Not for Profit: Why Democracy Needs the Humanities by Martha C. Nussbaum
Indian parents take pride in a child who gains admission to the Institutes of Technology and Management; they are ashamed of a child who studies literature, or philosophy, or who wants to paint or dance or sing.
Nussbaum wants to change this situation with this manifesto, with this call to action. With the very poignantly titled Not for Profit, Nussbaum alerts us to a “silent crisis” in which nations “discard skills” as they “thirst for national profit.”: a world-wide crisis in education. She focuses on two major educational systems to illustrate this: one in the grips of the crisis and in its death-row. The other carelessly hurtling towards it, undoing much of the good done before (and worse, the USA is a leader in most fields, and rest of the world may well follow where it leads).
What is this developing crisis?
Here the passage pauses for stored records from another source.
-- ==== Sys2Proof/Machine/Triggers.lean ====
section
/-!
DEFINITION. Time triggers (R218 to R223, R226) and the launch slots of the MACs (R192, R226).
-/

namespace Sys2Proof.Machine

/-! ### The series of a trigger (R218) -/

def getTrig (s : State) (n : Nat) : Trig := s.mer.trigs.get n ⟨0, false⟩
def setTrig (s : State) (n : Nat) (t : Trig) : State := { s with mer := { s.mer with trigs := s.mer.trigs.set n t ⟨0, false⟩ } }
def trigArmed (s : State) (n : Nat) : Bool := getB s Rg.MER_TRIG_CTRL_ARM n
/-- P in 2^−16 ns. -/
def trigPeriod (s : State) (n : Nat) : Nat :=
  getF s Rg.MER_TRIG_PERIOD_PERIOD_NS n * 65536 + getF s Rg.MER_TRIG_PERIOD_PERIOD_FRAC n
def trigAction (s : State) (n : Nat) : Nat := getF s Rg.MER_TRIG_CTRL_ACTION n
def trigInstant (s : State) (n j : Nat) : Nat := (getF s Rg.MER_TRIG_START_START n + j * trigPeriod s n / 65536) % 2 ^ 32

/-! ### Idle periods (R192, R226) -/

def presentClass (s : State) : Nat := getF s Rg.SHT_CTRL_PCP_PRESENT
def viewHeld (s : State) (v : Nat) : Bool := bit (getF s Rg.SHT_SCHED_STATUS_HELD) v

/-- Launches of a port that are at most t_max ahead or wait in its slot: of timed PRESENTs, which admit frames of their own
class, and of LAUNCH triggers, which admit none (class 8). -/
def nearLaunches (s : State) (port : Nat) : List (Nat × Nat) :=
  (getPort s port).slot.map (fun l => (if l.trigger.isSome then 8 else l.cls, l.at_)) ++
  ((List.range 16).filter fun n => trigArmed s n && trigAction s n == 2 && getF s Rg.MER_TRIG_CTRL_PORT n == port &&
    decide (mstDiff (trigInstant s n (getTrig s n).j) (mst s) ≤ tMax s port)).map (fun n => (8, trigInstant s n (getTrig s n).j)) ++
  (s.sht.presents.filter fun p => p.port == port && p.timed && !viewHeld s p.view && decide (mstDiff p.at_ (mst s) ≤ tMax s port)).map
    fun p => (presentClass s, p.at_)

/-- The earliest of a list of launches. -/
def firstLaunch (l : List (Nat × Nat)) : Option (Nat × Nat) :=
  l.foldl (fun b x => match b with
    | none => some x
    | some y => if mstDiff x.2 y.2 < 0 then some x else b) none

/-- The idle period that the port is in: a trigger's before a PRESENT's. -/
def idlePeriod (s : State) (port : Nat) : Option (Nat × Nat) :=
  let l := nearLaunches s port
  (firstLaunch (l.filter (·.1 == 8))).or (firstLaunch l)

def setIdle (s : State) (port : Nat) : State := setPort s port { getPort s port with idle := idlePeriod s port }

/-- A launch is over: the idle period ends, or goes on for another launch. -/
def endIdle (s : State) (port : Nat) : State := if (getPort s port).idle.isSome then setIdle s port else s

/-! ### Launch slots -/

/-- A slot frame waits out the idle period of another launch (R256). -/
def idleHolds (s : State) (port : Nat) (l : Launch) : Bool :=
  match (getPort s port).idle with
  | none => false
  | some (c, i) => i != l.at_ && c != l.cls

/-- The MAC can start a slot frame: the gate is open, no pause holds its class and no other idle period (R192, R256); no frame
of any class leaves while the device is in FE (R195). -/
def slotReady (s : State) (port : Nat) (l : Launch) : Bool :=
  portUp s port && gateOpenFor s port l.cls (frameNs s port (l.frame.bytes.length + 4)) && !classPaused s port l.cls &&
  !idleHolds s port l && getF s Rg.FLT_STATE_STATE != 2

/-- Subtract a lateness from every WAIT entry of a PRESENT, clipped at 0 (R192). -/
def lateWaits (b : List Byte) (late : Nat) : Nat → List Byte
  | 0 => b
  | n + 1 =>
    let o := payloadAt b + 20 + 4 * n
    lateWaits (patch b o (beBytes 4 (beAt b o 4 - late))) late n

/-- A launch frame leaves, its time-stamp point crossing the MDI now (R226): how late it is, and what its sender is told. -/
def sendLaunch (s : State) (port : Nat) (l : Launch) : State :=
  let late := (mstDiff (mst s) l.at_).toNat
  match l.trigger with
  | none =>
    let f := { l.frame with bytes := lateWaits l.frame.bytes late 16 }
    let s := transmit s port (stampNow s) f
    if l.margin < late then raiseEv (addF s Rg.SHT_COUNTS_LAUNCH_LATE) Ev.SHT_LAUNCH_LATE port else s
  | some n =>
    let s := holdsProgress (transmit (releaseFrame s port l.cls l.frame) port (stampNow s) l.frame)
    let s := setF s Rg.MER_TRIG_LAST_LAST n (mst s)
    if l.margin < late then raiseEv s Ev.MER_LAUNCH_LATE n l.at_ else s

/-- The MAC starts the first frame of its launch slot that it can. -/
def serveSlot (s : State) (port : Nat) : State :=
  let x := getPort s port
  match x.slot.find? (slotReady s port) with
  | none => s
  | some l => endIdle (sendLaunch (setPort s port { x with slot := x.slot.erase l }) port l) port

def enterSlot (s : State) (port : Nat) (l : Launch) : State :=
  let x := getPort s port
  serveSlot (setPort s port { x with slot := x.slot ++ [l] }) port

/-! ### Arming and firing: counts -/

/-- A schedule runs, and trigger n belongs to it (R221). -/
def trigOwned (s : State) (n : Nat) : Bool := s.sht.running.isSome && decide (n < 12)

/-- Instants from j on that lie at most d ns after instant j. -/
def instantsWithin (s : State) (n j : Nat) (d : Int) : Nat :=
  if d < 0 then 0
  else
    let p := trigPeriod s n
    let count := getF s Rg.MER_TRIG_COUNT_COUNT n
    let all := if p = 0 then 1 else ((d.toNat + j * p / 65536 + 1) * 65536 - 1) / p + 1 - j
    if count = 0 then all else min all (count - j)

/-- The series moves to instant j; after its last instant the trigger disarms itself (R219). -/
def trigGoOn (s : State) (n j : Nat) : State :=
  let count := getF s Rg.MER_TRIG_COUNT_COUNT n
  let s := setTrig s n ⟨j, false⟩
  if count != 0 && decide (count ≤ j) then setF s Rg.MER_TRIG_CTRL_ARM n 0 else s

/-! ### Arming and disarming (R219, R221, R223) -/

/-- The fields of an arming write are in range for software (R218 to R220). -/
def trigFieldsOk (s : State) (n : Nat) : Bool :=
  let p := getF s Rg.MER_TRIG_PERIOD_PERIOD_NS n
  let w := getF s Rg.MER_TRIG_CTRL_WIDTH n
  let single := p == 0 && getF s Rg.MER_TRIG_COUNT_COUNT n == 1
  (single || (decide (1000 ≤ p) && decide (p ≤ 2147483647))) && trigAction s n != 3 &&
  (trigAction s n != 1 || (w != 0 && (single || decide (w * 10 * 65536 < trigPeriod s n))))

/-- Instants already reached are skipped, and reported once. -/
def trigArm (s : State) (n : Nat) : State :=
  if !trigFieldsOk s n then raiseEv s Ev.MER_TRIG_INVALID n
  else
    let skip := instantsWithin s n 0 (mstDiff (mst s) (trigInstant s n 0))
    let s := setF s Rg.MER_TRIG_CTRL_ARM n 1
    if skip = 0 then setTrig s n ⟨0, false⟩
    else
      let s := addF (trigGoOn s n skip) Rg.MER_TRIG_STATUS_MISSED n skip
      raiseEv s Ev.MER_TRIG_LATE n (trigInstant s n (skip - 1))

/-- Clearing ARM lets an instant less than 8 ns ahead fire once; a LAUNCH trigger no longer holds its port idle (R226). -/
def trigDisarm (s : State) (n : Nat) : State :=
  let t := getTrig s n
  let near := mstDiff (trigInstant s n t.j) (mst s) < 8
  let s := setTrig (setF s Rg.MER_TRIG_CTRL_ARM n 0) n ⟨t.j, decide near⟩
  if trigAction s n = 2 then endIdle s (getF s Rg.MER_TRIG_CTRL_PORT n) else s

/-- MER_TRIG_CTRL as one field. -/
def trigCtrlWord : Fld := ⟨0x02401010, 0, 1, 32, 16, 0, 32⟩

/-- A write of MER_TRIG_CTRL: on an armed trigger only ARM acts, and changed action fields are refused (R219). -/
def trigCtrlWrite (s : State) (n v : Nat) : State :=
  if trigOwned s n then raiseEv s Ev.MER_TRIG_OWNED n
  else
    let v := v % 2 ^ 32
    let arm := bit v 31
    if trigArmed s n then
      let s := if getF s trigCtrlWord n % 2 ^ 31 = v % 2 ^ 31 then s else raiseEv s Ev.MER_TRIG_INVALID n
      if arm then s else trigDisarm s n
    else
      let s := setTrig (setF s trigCtrlWord n (v % 2 ^ 31)) n ⟨0, false⟩
      if arm then trigArm s n else s

/-- A write of START, PERIOD or COUNT: ignored on an armed or owned trigger (R219, R221). -/
def trigFieldWrite (s : State) (n off v : Nat) : State :=
  if trigOwned s n then raiseEv s Ev.MER_TRIG_OWNED n
  else if trigArmed s n then raiseEv s Ev.MER_TRIG_INVALID n
  else setW s off (BitVec.ofNat 32 v)

/-- Operands: the trigger, and the action fields written with ARM. -/
def execTriggerArm (n fields : Nat) (s : State) : Host.Outcome State Fault Refusal :=
  .next (if n < 16 ∧ domainOn s 5 then trigCtrlWrite s n (fields % 2 ^ 31 + 2 ^ 31) else s)

def execTriggerDisarm (n fields : Nat) (s : State) : Host.Outcome State Fault Refusal :=
  .next (if n < 16 ∧ domainOn s 5 then trigCtrlWrite s n (fields % 2 ^ 31) else s)

/-! ### Pulses (R220) -/

/-- SYNC_OUT pins are the OR of the pulses in progress. -/
def showSync (s : State) : State :=
  { s with pins := { s.pins with syncOut := (List.range 4).map fun p => s.mer.pulses.any fun q => match q.2 with
      | none => false
      | some (_, pins) => bit pins p } }

def setPulse (s : State) (n : Nat) (x : Option (Nat × Nat)) : State :=
  showSync { s with mer := { s.mer with pulses := s.mer.pulses.set n x none } }

def pulseEnd (s : State) (n : Nat) : State :=
  match s.mer.pulses.get n none with
  | none => s
  | some (t, _) => if t ≤ s.now then setPulse s n none else s

def execTriggerPulseEnd (n : Nat) (s : State) : Host.Outcome State Fault Refusal := .next (pulseEnd s n)

/-! ### Firing (R218, R220, R226) -/

/-- LAUNCH: the head frame of the queue goes to the port's launch slot; it keeps its cells until it leaves. -/
def launchHead (s : State) (n at_ : Nat) : State :=
  let port := getF s Rg.MER_TRIG_CTRL_PORT n
  let cls := getF s Rg.MER_TRIG_CTRL_CLASS n
  match getQueue s port cls with
  | [] =>
    raiseEv (endIdle s port) Ev.MER_LAUNCH_EMPTY n at_
  | f :: r => enterSlot (headArrives (setQueue s port cls r) port cls) port ⟨some n, at_, f, cls, 8⟩

/-- The action of instant j. -/
def trigAct (s : State) (n j : Nat) : State :=
  let at_ := trigInstant s n j
  let s := addF s Rg.MER_TRIG_STATUS_FIRED n
  if trigAction s n = 2 then launchHead s n at_
  else
    let s := setF s Rg.MER_TRIG_LAST_LAST n at_
    if trigAction s n = 0 then raiseEv s Ev.MER_TRIG_FIRED n at_
    else if trigAction s n = 1 then
      setPulse s n (some (s.now + 10 * getF s Rg.MER_TRIG_CTRL_WIDTH n, getF s Rg.MER_TRIG_CTRL_PIN_MASK n))
    else viewBoundary s n j

/-- The next schedule's START is reached (R187). -/
def nextStarts (s : State) : Bool :=
  match s.sht.next with
  | [] => false
  | c :: _ => reached s c.start

/-- Boundaries and pulses of the running schedule at or after the next one's START do not occur (R187). -/
def superseded (s : State) (n at_ : Nat) : Bool :=
  match s.sht.next with
  | [] => false
  | c :: _ => trigOwned s n && decide (n < 8) && 0 ≤ mstDiff at_ c.start

/-- When trigger n acts on instant j: the drivers of SYNC_OUT switch OUT_NS before it (R224). -/
def trigDue (s : State) (n j : Nat) : Nat :=
  if trigAction s n = 1 then (trigInstant s n j + 2 ^ 32 - getF s Rg.MER_PIN_COMP_OUT_NS) % 2 ^ 32 else trigInstant s n j

/-- Trigger n's next instant, if it is reached. -/
def fireTrigger (s : State) (n : Nat) : State :=
  let t := getTrig s n
  let at_ := trigDue s n t.j
  if !domainOn s 5 || superseded s n at_ then s
  else if trigArmed s n && reached s at_ then trigAct (trigGoOn s n (t.j + 1)) n t.j
  else if t.lastOne && reached s at_ then trigAct (setTrig s n ⟨t.j + 1, false⟩) n t.j
  else s

/-- A schedule whose START is reached takes the triggers 0 to 11 first. -/
def trigger (s : State) (n : Nat) : State :=
  if 16 ≤ n then s
  else
    let s := fireTrigger s n
    if n < 12 && nextStarts s && domainOn s 5 then fireTrigger (switchSchedule s) n else s

def execTriggerInstant (n : Nat) (s : State) : Host.Outcome State Fault Refusal := .next (trigger s n)

/-- A step carries MST d ns forward, past the instants of trigger n from ahead_ on: they fire once together on the cycle of
the step, all but one counted as missed (R222). ahead_ is how far the next instant lay ahead before the step. -/
def stepTrigger (s : State) (n : Nat) (ahead_ d : Int) : State :=
  if !trigArmed s n then s
  else
    let j := (getTrig s n).j
    let k := instantsWithin s n j (d - ahead_)
    if k = 0 then s
    else trigAct (addF (trigGoOn s n (j + k)) Rg.MER_TRIG_STATUS_MISSED n (k - 1)) n (j + k - 1)

end Sys2Proof.Machine
end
Nussbaum laments that the humanities and the arts are being cut away, in both primary/secondary and college/university education, in virtually every nation of the world. Seen by policy-makers, parents and students as nothing but useless frills, and at a time when nations must cut away all useless things in order to stay competitive in the global market, they are rapidly losing their place in curricula, and also in the minds and hearts of parents and children.
This is most prevalent and inevitable in the placement-based institutions, especially the IITs and the IIMs and the newspapers that hawk their successes, that measure their success purely on the drama of placements and on the excess of the pay-packages. This sort of a higher education orientation also changes the early school cultures, with parents having no patience for allegedly superfluous skills, and intent on getting their children filled with testable skills that seem likely to produce financial success by getting into the IITs and the IIMs.
Nussbaum says that in these IITs and IIMs, instructors are most disturbed by their students’ deficient humanities preparation. It might be heartening that it is precisely in these institutions, at the heart of India’s profit-oriented technology culture, that instructors have felt the need to introduce liberal arts courses, partly to counter the narrowness of their students.
But it is not really so. Even as professors struggle to introduce such courses, as students at IIM, we have an all-encompassing word for anything that comes anywhere close to the humanities: “GLOBE”, and boy don’t we love using it. This throughly derogatory terms sums up the purely career-minded, profit-driven orientation of education in India’s elite institutions. I now feel a sense of complete despair at every laugh shared in the use of this expression. With the standards of success thus set, is it any wonder that the culture is seeping across the education spectrum?
After this dispiriting survey of Indian education, Nussbaum says that the situation is not as bad yet in the US due to an existing strong humanities culture in the higher institutions, but issues the below caveat:
We in the United States can study our own future in the government schools of India. Such will be our future if we continue down the road of “teaching to the test,” neglecting the activities that enliven children’s minds and make them see a connection between their school life and their daily life outside of school. We should be deeply alarmed that our own schools are rapidly, heedlessly, moving in the direction of the Indian norm, rather than the reverse.